Ferroptotic Potency of ISM1 Expression in the Drug-Induced Alzheimer's Disease-Like Phenotype Under the Influence of Betulin.

Abstract

Alzheimer's disease (AD) is a progressive neurodegenerative disease characterized by two main pathological mechanisms, mostly hyperphosphorylated tau and amyloid-β toxicity. Although many studies focus on these basic mechanisms, ferroptosis draws attention as an important pathway responsible for neurodegeneration in AD. There is no definitive treatment for AD but alternative phytochemicals to drugs come into prominence. Betulin is usually obtained from the birch tree. It is an abundant triterpene and has a high antioxidant capacity. Isthmin-1 (ISM1) is a secreted adipokine. In this study, we investigated the potential treatment of AD in the ferroptosis-ISM1-betulin triangle.
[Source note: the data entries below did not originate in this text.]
-- ==== Sys2Proof/Laws/KeepResetBase.lean ====
section
/-! SUPPORT. The functions of Machine/ResetBase.lean keep the queue, what has been sent, and the invariant. -/

namespace Sys2Proof.Machine

theorem State.leaveTest_keeps {z₀ s : State} (hz : Keeps z₀ s) :
    Keeps z₀ (State.leaveTest s) := by
  unfold State.leaveTest
  repeat' (first
    | with_reducible assumption
    | with_reducible apply State.wf_keeps
    | with_reducible apply State.setEth_keeps
    | with_reducible apply State.drawWords_keeps
    | with_reducible apply State.draw_keeps
    | with_reducible apply State.finish_keeps
    | split
    | intro _ _ _
    | intro _ _
    | intro _
    | with_reducible refine Keeps.of2 (by with_reducible assumption) ?_
    | with_reducible refine Keeps.of1 (by with_reducible assumption) ?_
    | with_reducible refine Keeps.of3 (by with_reducible assumption) ?_
    | with_reducible refine Keeps.of4 (by with_reducible assumption) ?_
    | with_reducible apply Keeps.upto
    | with_reducible apply Keeps.foldl
    | with_reducible apply Keeps.foldl_snd_snd
    | with_reducible apply Keeps.foldl_snd
    | with_reducible apply Keeps.foldl_trd
    | with_reducible apply Keeps.foldl_fst_fst
    | with_reducible apply Keeps.foldl_fst
    | with_reducible apply Keeps.foldl_mid
    | dsimp only
    | (with_reducible apply Keeps.mk_other
       first
       | with_reducible assumption
       | with_reducible apply State.wf_keeps
       | with_reducible apply State.setEth_keeps
       | with_reducible apply State.drawWords_keeps
       | with_reducible apply State.draw_keeps
       | with_reducible apply State.finish_keeps
       | split
       | intro _ _ _
       | intro _ _
       | intro _
       | with_reducible refine Keeps.of2 (by with_reducible assumption) ?_
       | with_reducible refine Keeps.of1 (by with_reducible assumption) ?_
       | with_reducible refine Keeps.of3 (by with_reducible assumption) ?_
       | with_reducible refine Keeps.of4 (by with_reducible assumption) ?_
       | with_reducible apply Keeps.upto
       | with_reducible apply Keeps.foldl
       | with_reducible apply Keeps.foldl_snd_snd
       | with_reducible apply Keeps.foldl_snd
       | with_reducible apply Keeps.foldl_trd
       | with_reducible apply Keeps.foldl_fst_fst
       | with_reducible apply Keeps.foldl_fst
       | with_reducible apply Keeps.foldl_mid
       | dsimp only)
    | (refine Keeps.mk_tables ?_ (by simp +contextual [State.tablesWf, swf_sput, swf_drop, swf])
       first
       | with_reducible assumption
       | with_reducible apply State.wf_keeps
       | with_reducible apply State.setEth_keeps
       | with_reducible apply State.drawWords_keeps
       | with_reducible apply State.draw_keeps
       | with_reducible apply State.finish_keeps
       | split
       | intro _ _ _
       | intro _ _
       | intro _
       | with_reducible refine Keeps.of2 (by with_reducible assumption) ?_
       | with_reducible refine Keeps.of1 (by with_reducible assumption) ?_
       | with_reducible refine Keeps.of3 (by with_reducible assumption) ?_
       | with_reducible refine Keeps.of4 (by with_reducible assumption) ?_
       | with_reducible apply Keeps.upto
       | with_reducible apply Keeps.foldl
       | with_reducible apply Keeps.foldl_snd_snd
       | with_reducible apply Keeps.foldl_snd
       | with_reducible apply Keeps.foldl_trd
       | with_reducible apply Keeps.foldl_fst_fst
       | with_reducible apply Keeps.foldl_fst
       | with_reducible apply Keeps.foldl_mid
       | dsimp only))

theorem State.dropTimedSteps_keeps {z₀ s : State} (hz : Keeps z₀ s) :
    Keeps z₀ (State.dropTimedSteps s) := by
  unfold State.dropTimedSteps
  repeat' (first
    | with_reducible assumption
    | with_reducible apply State.aoSync_keeps
    | with_reducible apply State.setChan_keeps
    | split
    | intro _ _ _
    | intro _ _
    | intro _
    | with_reducible refine Keeps.of2 (by with_reducible assumption) ?_
    | with_reducible refine Keeps.of1 (by with_reducible assumption) ?_
    | with_reducible refine Keeps.of3 (by with_reducible assumption) ?_
    | with_reducible refine Keeps.of4 (by with_reducible assumption) ?_
    | with_reducible apply Keeps.upto)

theorem State.dropTimedTx_keeps {z₀ s : State} (hz : Keeps z₀ s) :
    Keeps z₀ (State.dropTimedTx s) := by
  unfold State.dropTimedTx
  repeat' (first
    | with_reducible assumption
    | with_reducible apply State.setTxq_keeps
    | split
    | intro _ _ _
    | intro _ _
    | intro _
    | with_reducible refine Keeps.of2 (by with_reducible assumption) ?_
    | with_reducible refine Keeps.of1 (by with_reducible assumption) ?_
    | with_reducible refine Keeps.of3 (by with_reducible assumption) ?_
    | with_reducible refine Keeps.of4 (by with_reducible assumption) ?_
    | with_reducible apply Keeps.upto)
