theorem State.gainWindow_keeps {z₀ s : State} (p : ℕ) (ant : ℕ) (win : ℕ) (a : ℕ) (m : ℕ) (tgt : ℤ) (bthr : ℤ) (tdd : Bool) (hz : Keeps z₀ s) :
    Keeps z₀ (State.gainWindow s p ant win a m tgt bthr tdd) := by
  unfold State.gainWindow
  repeat' (first
    | with_reducible assumption
    | with_reducible apply State.draw_keeps
    | with_reducible apply State.setCp_keeps
    | with_reducible apply State.regain_keeps
    | split
    | intro _ _ _
    | intro _ _
    | intro _
    | with_reducible refine Keeps.of2 (by with_reducible assumption) ?_
    | with_reducible refine Keeps.of1 (by with_reducible assumption) ?_
    | with_reducible refine Keeps.of3 (by with_reducible assumption) ?_
    | with_reducible refine Keeps.of4 (by with_reducible assumption) ?_
    | with_reducible apply Keeps.upto
    | with_reducible apply Keeps.foldl
    | with_reducible apply Keeps.foldl_snd_snd
    | with_reducible apply Keeps.foldl_snd
    | with_reducible apply Keeps.foldl_trd
    | with_reducible apply Keeps.foldl_fst_fst
    | with_reducible apply Keeps.foldl_fst
    | with_reducible apply Keeps.foldl_mid
    | dsimp only
    | (with_reducible apply Keeps.mk_other
       first
       | with_reducible assumption
       | with_reducible apply State.draw_keeps
       | with_reducible apply State.setCp_keeps
       | with_reducible apply State.regain_keeps
       | split
       | intro _ _ _
       | intro _ _
       | intro _
       | with_reducible refine Keeps.of2 (by with_reducible assumption) ?_
       | with_reducible refine Keeps.of1 (by with_reducible assumption) ?_
       | with_reducible refine Keeps.of3 (by with_reducible assumption) ?_
       | with_reducible refine Keeps.of4 (by with_reducible assumption) ?_
       | with_reducible apply Keeps.upto
       | with_reducible apply Keeps.foldl
       | with_reducible apply Keeps.foldl_snd_snd
       | with_reducible apply Keeps.foldl_snd
       | with_reducible apply Keeps.foldl_trd
       | with_reducible apply Keeps.foldl_fst_fst
       | with_reducible apply Keeps.foldl_fst
       | with_reducible apply Keeps.foldl_mid
       | dsimp only)
    | (refine Keeps.mk_tables ?_ (by simp +contextual [State.tablesWf, swf_sput, swf_drop, swf])
       first
       | with_reducible assumption
       | with_reducible apply State.draw_keeps
       | with_reducible apply State.setCp_keeps
       | with_reducible apply State.regain_keeps
       | split
       | intro _ _ _
       | intro _ _
       | intro _
       | with_reducible refine Keeps.of2 (by with_reducible assumption) ?_
       | with_reducible refine Keeps.of1 (by with_reducible assumption) ?_
       | with_reducible refine Keeps.of3 (by with_reducible assumption) ?_
       | with_reducible refine Keeps.of4 (by with_reducible assumption) ?_
       | with_reducible apply Keeps.upto
       | with_reducible apply Keeps.foldl
       | with_reducible apply Keeps.foldl_snd_snd
       | with_reducible apply Keeps.foldl_snd
       | with_reducible apply Keeps.foldl_trd
       | with_reducible apply Keeps.foldl_fst_fst
       | with_reducible apply Keeps.foldl_fst
       | with_reducible apply Keeps.foldl_mid
       | dsimp only))

end Sys2Proof.Machine
end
For this, we created an AD model with okadaic acid (200 ng/kg)) in 36 Wistar albino male rats and treated with betulin (20 mg/kg/day, i.p). We evaluated ISM1 gene expression, iron accumulation, and total oxidative metabolism parameters (TAS, TOS, OSI) in hippocampal tissue. We analyzed cognitive recovery in AD with Morris Water Maze Test and general locomotor activity, explore, and anti-anxiolytic effect with Open Field Test. We compared the obtained data with metabolic and genetic results. In conclusion, betulin may have a role in neuronal ferroptotic mechanisms by reducing iron accumulation by ISM1 regulation. Betulin may have a role in neuronal ferroptotic mechanisms by reducing iron accumulation by ISM1 regulation. Although this study suggests the corrective effect of betulin and ISM1 on cognitive gain and anxiety, it is the first study to show the total antioxidant capacity of betulin in AD.